Versions Compared

Key

  • This line was added.
  • This line was removed.
  • Formatting was changed.

...

You are free to create ARK strings as you wish, provided you use only digits, letters (ASCII, no diacritics), and the following characters:

= ~ * + @ _ $ . /

The last two characters are reserved in the event you wish to disclose ARK relationships.

Another unique feature of ARKs is that hyphens ('-') may appear but are identity inert, meaning that strings that differ only by hyphens are considered identical; for example, these strings

ark:/12345/141e86dc-d396-4e59-bbc2-4c3bf5326152

ark:/12345/141e86dcd3964e59bbc24c3bf5326152

identify the same thing. The reason for this feature is that text formatting processes out in the world routinely introduce extra hyphens into identifiers, breaking links to any server that treats hyphens as significant.

...

ARKs distinguish between lower- and upper-case letters, which makes shorter identifiers possible (52 vs 26 letters per character position). The "ARK way", however, is to use lower-case only unless you need shorter ARKs. The restriction makes it easier for resolvers to support your ARKs in case they arrive from the world with mixed- or upper-case letters, which happens regrettably often due to the lingering 1960's-era view that identifiers are case-insensitive (one sign of which is the prominence of the Caps Lock key on most computer keyboards).

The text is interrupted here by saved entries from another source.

/-- R494 to R496: a report for session e. PURPOSE 1 draws an ephemeral key; a session's fifth erases its oldest. -/
def State.attest (s : State) (h : HallId) (e : Session) (purpose model : Nat) (nonce : List Byte) : State × Reply :=
  let H := s.hall h
  let cert := H.keyArray.cert
  let draws := if purpose = 1 then s.draw 48 else ([], s)
  let priv := le draws.1 % (p384N - 1) + 1
  let dh := if purpose = 1 then ((ecMul priv p384G).map ecBytes).getD [] else []
  let s1 := draws.2
  let body := s1.reportBytes h e purpose model nonce dh
  let sig := fit (Config.signature h.idx (sha384 body) s1.free) 96
  let report := body ++ sig
  let s2 := { s1 with free := s1.free + 1 }
  let s3 := s2.onHall h fun H =>
    let mine := H.sec.ephs.filter fun (x : Ephemeral) => x.session == e.num
    let kept := if 4 ≤ mine.length then H.sec.ephs.eraseP fun (x : Ephemeral) => x.session == e.num else H.sec.ephs
    let eph : Ephemeral := { report := H.sec.report, session := e.num, nonce := nonce, priv := priv, hash := sha384 report }
    { H with sec := { H.sec with
        report := (H.sec.report + 1) % 2 ^ 32
        ephs := if purpose = 1 then kept ++ [eph] else H.sec.ephs } }
  (s3, .ok (report ++ leBytes 2 cert.length ++ leBytes 2 0 ++ cert))

/-- R498: a wrapped key is opened and placed. The ephemeral key is erased whatever follows. -/
def State.unwrapKey (s : State) (h : HallId) (e : Session) (pl : List Byte) : State × Reply :=
  let H := s.hall h
  let use := fld pl 0 1
  let model := fld pl 2 2
  let ten := H.image.bind fun im => im.tenant e.dom
  let modelOk := use == 1 || (match ten with | some (t : TenantEntry) => t.hasModel model | none => false)
  let full := decide (4096 ≤ H.sec.keys.length)
  match H.sec.ephs.find? fun (x : Ephemeral) => x.report == fld pl 4 4 && x.session == e.num with
  | none => (s, .err 0xD 0x0703)
  | some x =>
    let s1 := s.onHall h fun H => { H with sec := { H.sec with ephs := H.sec.ephs.erase x } }
    let key := (ecdh x.priv (slice pl 16 96)).bind fun z =>
      let wk := hkdf32 x.nonce z ([0x54#8, 0x56#8, 0x4D#8, 0x57#8, 0x52#8, 0x41#8, 0x50#8, 0x31#8] ++ x.hash)
      gcmOpen wk (slice pl 112 12) (pl.take 4) (slice pl 128 32) (slice pl 160 16)
    match key with
    | none => (s1, .err 0xD 0x0704)
    | some k =>
      if full then (s1, .err 0xD 0x0705)
      else if !modelOk then (s1, .err 0xD 0x0706)
      else
        match (s1.hall h).placeKey h.idx use e.num (if use = 0 then model else 0) k with
        | none => (s1, .err 0xD 0x0705)
        | some (handle, H2) => (s1.onHall h fun _ => H2.count 1671 1, .ok (leBytes 4 handle))

end Sys2Proof.Machine
end

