/-! ### BEATs (R100, R620) -/

/-- R100: when the sender's tick `tick` began, for a BEAT that arrives at tb. -/
def sweepBack (tb tick per : Nat) : Nat := tb - tick * per / 4096

/-- The lock state of a code. -/
def Lock.ofCode : Nat → Lock
  | 1 => .locked
  | 2 => .stretch
  | 3 => .holdover
  | 4 => .generator
  | _ => .unlocked

/-- R100: a sweep starts from a BEAT that shows a new sweep number, at the tick the BEAT shows; the slot starts of the old sweep's ticks not yet begun are
issued first. -/
def Hall.beatSweep (H0 : Hall) (h : Nat) (im : Image) (n tick pv lock tb : Nat) : Hall :=
  let H := if H0.swp.started then H0.flushTicks h else H0
  let design := im.followsBeats h
  if !H.swp.started then
    let t0 := sweepBack tb tick (H.periodFor .unlocked)
    ({ H with swp := { H.swp with lastRef := if design then none else some t0 } }).beginSweep h .unlocked false n t0 tb
  else if H.swp.timingLost then
    let own := (H.refTicks (sweepBack tb tick H.swp.per)) ≤ 2
    let good := if design then (if own then H.swp.followGood + 1 else 0)
      else match H.swp.ownRef with
        | some r => if r + 2 * H.swp.per / 4096 < H.swp.t0 then 0 else H.swp.followGood
        | none => 0
    if im.timebase.relock ≤ good then
      let H1 := { H with swp := { H.swp with
        timingLost := false, follower := design, followGood := 0, ownRef := none, reanchor := !design, skewBeats := 0, holdLeft := 0
        pv := if design && 0 < pv then pv else H.swp.pv } }
      let l := if design then Lock.ofCode lock else .locked
      H1.beginSweep h l false n (sweepBack tb tick (H1.periodFor l)) tb
    else
      let H1 := { H with swp := { H.swp with followGood := good } }
      H1.freeSweep h n (sweepBack tb tick (H1.periodFor (if 0 < H1.swp.holdLeft then .holdover else .generator))) tb
  else
    let H1 := { H with swp := { H.swp with pv := if 0 < pv then pv else H.swp.pv } }
    let l := Lock.ofCode lock
    H1.beginSweep h l false n (sweepBack tb tick (H1.periodFor l)) tb

/-- R100 step 2: a hall whose timing is lost sets its tick from a BEAT, and issues the slot starts it passes over. The ticks that it sets back have had
theirs. -/
def Hall.setTick (H : Hall) (h tick tb : Nat) : Hall :=
  let H1 := { H with swp := { H.swp with t0 := sweepBack tb tick H.swp.per } }
  if H1.swp.boundaryDue then H1
  else if tick ≤ H1.swp.tick then { H1 with swp := { H1.swp with tick := tick } }
  else H1.passTicks h tick true

/-- R100: signed difference in ticks between this hall and a BEAT, as its magnitude. -/
def Hall.beatDiff (H : Hall) (n tick tb : Nat) : Nat :=
  let mine := min 4095 (((tb - H.swp.t0) * 4096 + 4095) / max 1 H.swp.per)
  let ds := sint 32 ((H.swp.sweep + 2 ^ 32 - n) % 2 ^ 32)
  (ds * 4096 + (mine : Int) - (tick : Int)).natAbs

/-- R100: the halls' ticks differ by d at a BEAT. -/
def Hall.skewed (H : Hall) (d : Nat) : Hall :=
  let exceeds := decide (2 < d)
  let H1 := if exceeds && !H.swp.skew then H.addLog 0x0207 0 (min d 0xFFFF) 0 else H
  { H1 with swp := { H1.swp with skew := exceeds, skewBeats := if exceeds then H1.swp.skewBeats + 1 else 0 } }
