-- ==== Sys2Proof/Machine/Pdm.lean ====
section
/-! DEFINITION. The microphones (12, R390 to R403): clock outputs, modes, decimation of the PDM bit streams, calibration, the ring's and the
full-mode streams' samples, stuck microphones. -/

namespace Sys2Proof.Machine

/-- R366: the modulus of ring positions. -/
def posMod : Nat := 4294944000

/-- R366: a difference of positions. -/
def posDiff (a b : Nat) : Nat := (a + posMod - b) % posMod

/-- R365: Hall A's image has a CASCADE section with an entry for flight n. -/
def State.flight (s : State) (n : Nat) : Option FlightEntry := s.a.image.bind fun im => im.flight n

/-! ### Arrays, modes and clock outputs (R391 to R395) -/

/-- The MIC_ARRAY entries of Hall A's image: entry ID and body. -/
def State.arrays (s : State) : List (Nat × MicArrayBody) :=
  match s.a.image with
  | none => []
  | some im => im.sensors.filterMap fun (e : SensorEntry) => match e.body with | .micArray b => some (e.id, b) | _ => none

/-- R391: the microphones of a mask, in channel order. -/
def micsOf (mics : Nat) : List Nat := (List.range 32).filter fun m => bit mics m

/-- R391: microphone of channel c of an array. -/
def micOf (mics c : Nat) : Nat := (micsOf mics).getD c 0

/-- R366: the array that feeds the ring. -/
def State.ringArray (s : State) : Option MicArrayBody :=
  match s.flight 0 with
  | none => none
  | some f => (s.arrays.find? fun (e : Nat × MicArrayBody) => e.2.clock == f.ringClock).map (·.2)

/-- R394: an array runs in the present mode. -/
def State.arrayRuns (s : State) (b : MicArrayBody) : Bool := s.vst.micFull || bit b.aflags 0

/-- R393: clock output c: the divider of the 24.576 MHz audio clock that it carries, 8 in full mode and 32 in listening mode; none while it is
held low, because its array does not run or no array uses it. -/
def State.pdmClock (s : State) (c : Nat) : Option Nat :=
  if s.arrays.any fun (e : Nat × MicArrayBody) => e.2.clock == c && s.arrayRuns e.2 then some (if s.vst.micFull then 8 else 32) else none

/-- R393, R389: bits that a clock output takes of each of its microphones in an audio frame of 10 ms. -/
def frameBits (full : Bool) : Nat := if full then 30720 else 7680

/-- R395: position p lies in the settle gap that began at a mode change or at the start of a clock. -/
def State.inGap (s : State) (b : MicArrayBody) (p : Nat) : Bool :=
  match s.vst.gapFrom with
  | some q => decide (posDiff p q < 16 * b.settleMs)
  | none => false

/-- R407: MIC_STATUS.GAP: a settle gap is in progress. -/
def State.gapNow (s : State) : Bool := s.arrays.any fun (e : Nat × MicArrayBody) => s.arrayRuns e.2 && s.inGap e.2 s.vst.writePos

/-! ### Decimation (R396, R397) -/

/-- R396: the five integrators take a bit: each adds the one before it, wrapping at 40 bits. -/
def integrate (x : BitVec 40) : List (BitVec 40) → List (BitVec 40)
  | [] => []
  | i :: r => (i + x) :: integrate (i + x) r

/-- R396: the five differences at the comb's output rate: the states after them, and the output. -/
def difference (x : BitVec 40) : List (BitVec 40) → List (BitVec 40) × BitVec 40
  | [] => ([], x)
  | d :: r => let a := difference (x - d) r; (x :: a.1, a.2)

/-- R396: the comb takes a bit, a one as 1 and a zero as -1; every R_c bits it gives a value. -/
def Comb.take (c : Comb) (rc : Nat) (one : Bool) : Comb × Option Int :=
  let i := integrate (if one then 1 else BitVec.allOnes 40) c.integ
  if c.count + 1 < rc then ({ c with integ := i, count := c.count + 1 }, none)
  else
    let d := difference (i.getLastD 0) c.diff
    ({ integ := i, diff := d.1, count := 0 }, some d.2.toInt)

/-- The values that a stage keeps, newest first. DESIGN CHOICE 310: at most 512. -/
def keepNew (v : Int) (l : List Int) : List Int := (v :: l).take 512

/-- R396, R397: a half-band stage takes a value and gives one for every two: a steady input passes, any other output is a free value. -/
def Half.take (s : Half) (rc stage : Nat) (v : Int) : Half × Option Int :=
  let l := keepNew v s.past
  ({ past := l, odd := !s.odd },
    if !s.odd then none
    else if l.length = 512 && l.all (fun x => x == v) then some v
    else some (Config.halfBand rc stage l))

/-- A value held to 24 bits, two's complement. -/
def clamp24 (v : Int) : Int := max (-(2 ^ 23)) (min (2 ^ 23 - 1) v)

/-- R397: the 24-bit sample of the second half-band stage's value, whose full scale is R_c to the fifth: exact where it is a whole number. -/
def pcmSample (rc : Nat) (v : Int) : Int :=
  if (v * 2 ^ 23) % ((rc : Int) ^ 5) = 0 then clamp24 (v * 2 ^ 23 / (rc : Int) ^ 5) else clamp24 (Config.pcmSample rc v)

/-- R396, R397: a path takes a bit; the answer carries the sample that it completes. -/
def Decim.take (d : Decim) (rc : Nat) (hpf : Bool) (one : Bool) : Decim × Option Int :=
  let c := d.comb.take rc one
  match c.2 with
  | none => ({ d with comb := c.1 }, none)
  | some v =>
    let a := d.first.take rc 1 v
    match a.2 with
    | none => ({ d with comb := c.1, first := a.1 }, none)
    | some w =>
      let b := d.second.take rc 2 w
      match b.2 with
      | none => ({ d with comb := c.1, first := a.1, second := b.1 }, none)
      | some u =>
        let x := pcmSample rc u
        let y := if hpf then clamp24 (Config.highPass rc x d.high.1 d.high.2) else x
        ({ comb := c.1, first := a.1, second := b.1, high := (x, y), past := keepNew y d.past }, some y)

/-! ### Calibration (R398) -/

/-- R398: the GAIN of microphone m on a 24-bit sample. -/
def State.gain (s : State) (m : Nat) (v : Int) : Int :=
  clamp24 (divEven (v * sint 16 ((s.vst.cal.getD m (0x4000, 0)).1 % 65536)) 16384)

/-- R398, R407: the newest sample of a path at `khz` kHz delayed by 2 + PHASE / 64 periods of 16 kHz: a sample of the past where that is a whole number
of its own periods, else the fractional-delay filter's value, which is free. -/
def delayed (khz phase : Nat) (past : List Int) : Int :=
  let n := ((128 + max (-128) (min 128 (sint 9 (phase % 512)))) * (khz : Int)).toNat
  if n % 1024 = 0 then past.getD (n / 1024) 0 else clamp24 (Config.fracDelay khz phase past)

/-- R396 to R398: a microphone's bits of a frame through a path of rate `khz` and comb ratio rc: the path's state and its samples. -/
def State.path (s : State) (m rc khz : Nat) (hpf : Bool) (d : Decim) (bits : List Bool) : Decim × List Int :=
  let r := bits.foldl (fun (a : Decim × List Int) one =>
    let b := a.1.take rc hpf one
    match b.2 with
    | none => (b.1, a.2)
    | some _ => (b.1, s.gain m (delayed khz (s.vst.cal.getD m (0x4000, 0)).2 b.1.past) :: a.2)) (d, [])
  (r.1, r.2.reverse)

/-! ### Streams (R399 to R403) -/

/-- R391: RATE as kHz. -/
def rateKhz (r : Nat) : Nat := [8, 16, 24, 32, 48].getD r 48

/-- R396: R_c of a full-mode path at a rate. -/
def combRatio (khz : Nat) : Nat := 768 / khz

/-- R390: a microphone's bits of a frame; a line that brings none reads as zeros. -/
def audioBits (f : AudioFrame) (full : Bool) (m : Nat) : List Bool :=
  (f.pdm.getD m [] ++ List.replicate (frameBits full) false).take (frameBits full)

/-- R400: a ring sample from a 24-bit value. -/
def ringSample (v : Int) : Int := max (-32768) (min 32767 (divEven v 256))

/-- R396: the frame through the paths of the microphones of an array that runs: the samples of the 16 kHz path, and in full mode of the array's
own rate, by channel. -/
def State.arrayFrame (s : State) (f : AudioFrame) (b : MicArrayBody) : State × List (List Int) × List (List Int) :=
  let full := s.vst.micFull
  let khz := rateKhz b.rate
  (micsOf b.mics).foldl (fun (a : State × List (List Int) × List (List Int)) m =>
    let v := a.1.vst
    let bits := audioBits f full m
    let r := a.1.path m (if full then 48 else 12) 16 (bit b.aflags 1) (v.ringDec.getD m Decim.zero) bits
    let q := if full then a.1.path m (combRatio khz) khz (bit b.aflags 1) (v.fullDec.getD m Decim.zero) bits else (v.fullDec.getD m Decim.zero, [])
    ({ a.1 with vst := { v with ringDec := modAt v.ringDec m fun _ => r.1, fullDec := modAt v.fullDec m fun _ => q.1 } },
      a.2.1 ++ [r.2], a.2.2 ++ [q.2])) (s, [], [])

/-- R395, R401: the samples of a full-mode block, instant by instant and in each by channel, with their gap flags. -/
def State.blockSamples (s : State) (b : MicArrayBody) (chans : List (List Int)) : List (Int × Bool) :=
  let khz := rateKhz b.rate
  (List.range (10 * khz)).flatMap fun i =>
    let gap := s.inGap b ((s.vst.writePos + 16 * i / khz) % posMod)
    chans.map fun c => if gap then (0, true) else (c.getD i 0, false)

/-- R367: a ring sample and its gap flag written into the capture area. -/
def putSlot (m : Memory) (slot : Nat) (chans : List Int) (gap : Bool) : Memory :=
  let bs := (List.range 8).flatMap fun k => leBytes 2 (sbits 16 (chans.getD k 0))
  let at' := 512000 + slot / 8
  let old := (m.get at').toNat
  let v := old - (if bit old (slot % 8) then 2 ^ (slot % 8) else 0) + (if gap then 2 ^ (slot % 8) else 0)
  (m.putAll (16 * slot) bs).put at' (BitVec.ofNat 8 v)

/-- R366, R392, R395, R400: an array's 160 ring samples of a frame, written into the capture area where the array feeds the ring. -/
def State.ringFrame (s : State) (b : MicArrayBody) (chans : List (List Int)) : State :=
  match s.flight 0, s.ringArray with
  | some fl, some r =>
    if r.clock ≠ b.clock then s
    else
      { s with vst := { s.vst with cap := (List.range 160).foldl (fun (m : Memory) i =>
          let p := (s.vst.writePos + i) % posMod
          let gap := s.inGap b p
          putSlot m (p % 32000) ((chans.take fl.ringChans).map fun c => if gap then 0 else ringSample (c.getD i 0)) gap) s.vst.cap } }
  | _, _ => s

/-- R394 to R401: a frame of an array that runs: its paths, its ring samples and its block. -/
def State.takeArray (s : State) (f : AudioFrame) (e : Nat × MicArrayBody) : State :=
  let r := s.arrayFrame f e.2
  let s1 := r.1.ringFrame e.2 r.2.1
  { s1 with vst := { s1.vst with
      blocks := if s1.vst.micFull then s1.vst.blocks ++ [(e.1, s1.blockSamples e.2 r.2.2)] else s1.vst.blocks } }

/-- R403: the density of a microphone's bits over the frame lies below 0.1 % or above 99.9 %. -/
def stuckBits (l : List Bool) : Bool :=
  let ones := l.countP id
  decide (1000 * ones < l.length) || decide (999 * l.length < 1000 * ones)

/-- R403: the stuck microphones of the arrays that run, in a frame. -/
def State.stuckMics (s : State) (f : AudioFrame) : BitVec 32 :=
  BitVec.ofNat 32 (((s.arrays.filter fun (e : Nat × MicArrayBody) => s.arrayRuns e.2).flatMap fun (e : Nat × MicArrayBody) =>
    (micsOf e.2.mics).filter fun m => stuckBits (audioBits f s.vst.micFull m)).foldl (fun a m => a ||| 2 ^ m) 0)

/-- R403: the stuck microphones of the frame just ended, with an entry of the event log for each that has become so. -/
def State.stuckFrame (s : State) (f : AudioFrame) : State :=
  let now := s.stuckMics f
  let s1 := (List.range 32).foldl (fun (s : State) m =>
    if now.getLsbD m && !(s.vst.stuck.getLsbD m) then s.logOther .a 8 m 8 else s) s
  { s1 with vst := { s1.vst with stuck := now, stuckFrame := now } }

/-- R401: a block's bytes. -/
def State.micBlock (s : State) (b : MicArrayBody) (samples : List (Int × Bool)) : List Byte :=
  let n := (b.blockBytes - 64) / 4
  let stuck := s.vst.stuckFrame &&& BitVec.ofNat 32 b.mics != 0
  leBytes 4 (posDiff s.vst.writePos 160) ++ leBytes 1 (b2n (samples.any (·.2)) + 2 * b2n stuck) ++ List.replicate 59 0
    ++ (List.range n).flatMap fun i =>
      let x := samples.getD i (0, false)
      leBytes 4 (256 * sbits 24 x.1 + b2n x.2)

/-- R401, R402: an array's block written into its stream ring, or dropped. -/
def State.micBlockWrite (s : State) (id : Nat) : State :=
  match s.arrays.find? fun (e : Nat × MicArrayBody) => e.1 == id with
  | none => s
  | some (_, b) =>
    match s.vst.blocks.find? fun (e : Nat × List (Int × Bool)) => e.1 == id with
    | none => s
    | some (_, samples) =>
      let s0 := { s with vst := { s.vst with blocks := s.vst.blocks.filter fun (e : Nat × List (Int × Bool)) => e.1 != id } }
      if s.por || b.part = 0xFF then s
      else if b.blocks ≤ s.a.cell b.cell || (s.a.gal b.gallery).st != .run then
        { s0 with vst := { s0.vst with blockDrops := inc16 s0.vst.blockDrops } }
      else
        let k := tget s.vst.micK id
        let s1 := s0.onHall .a fun H =>
          ((H.writeAt (.gal b.gallery) (b.streamAddr + k % b.blocks * b.blockBytes) (s.micBlock b samples)).signal 0 b.cell 1).after 0
        { s1 with vst := { s1.vst with micK := tset s1.vst.micK id (k + 1) } }

end Sys2Proof.Machine
end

Alphanumeric characters (letters and digits) are generally adequate, but it is recommended to use the betanumeric subset, consisting only of digits and consonants minus 'l' (letter ell, often mistaken for the digit 1):

0123456789bcdfghjkmnpqrstvwxz

This happens to be the repertoire produced from minters (unique string generators) supported by the Noid tool and N2T.net (used by ezid.cdlib.org and the Internet Archive), which creates transcription-safe strings using the strongest mainstream identifier check digit algorithm. When generating unique strings automatically, the absence of vowels helps avoid accidentally creating words that users can misconstrue.

Regarding assignment, one common strategy is to leverage legacy identifiers. For example, a museum moth specimen number cd456f9_87 might be advertised under the ark:/12345/cd456f9_87. Some legacy identifiers may need to be altered in view of ARK character restrictions. The second common strategy is to make up entirely new strings for your ARKs. In this case it is important to consider whether to make them opaque or non-opaque (or a bit of both). 

What are opaque identifiers?

Persistent identifier strings are typically opaque, deliberately revealing little about what they're assigned to, because non-opaque identifiers do not age or travel well. Organization names are notoriously transient, which is why NAANs are opaque numbers. As titles and dates are corrected, word meanings evolve (eg, innocent older acronyms may become offensive or infringing), strings meant to be persistent can become confusing or politically challenging. The generation and assignment of completely opaque strings comes with risk too, for example, numbers assigned sequentially reveal timing information and strings containing letters can unintentionally spell words (which is why vowels are missing from the recommended character repertoire). 

...

ARKs are not required to be opaque, but it is recommended that the base object name be made opaque, since it tends to name the main focus of persistence. If any qualifier strings follow that name, it is less important that they be opaque. To help choose your approach to opacity, you may wish to consider compatibility with legacy identifiers and ease of string generation and transcription (eg, brevity, check digits). New strings can be created (minted) with date/time, UUID, and number generators, as well as Noid (Nice Opaque Identifiers) minters. 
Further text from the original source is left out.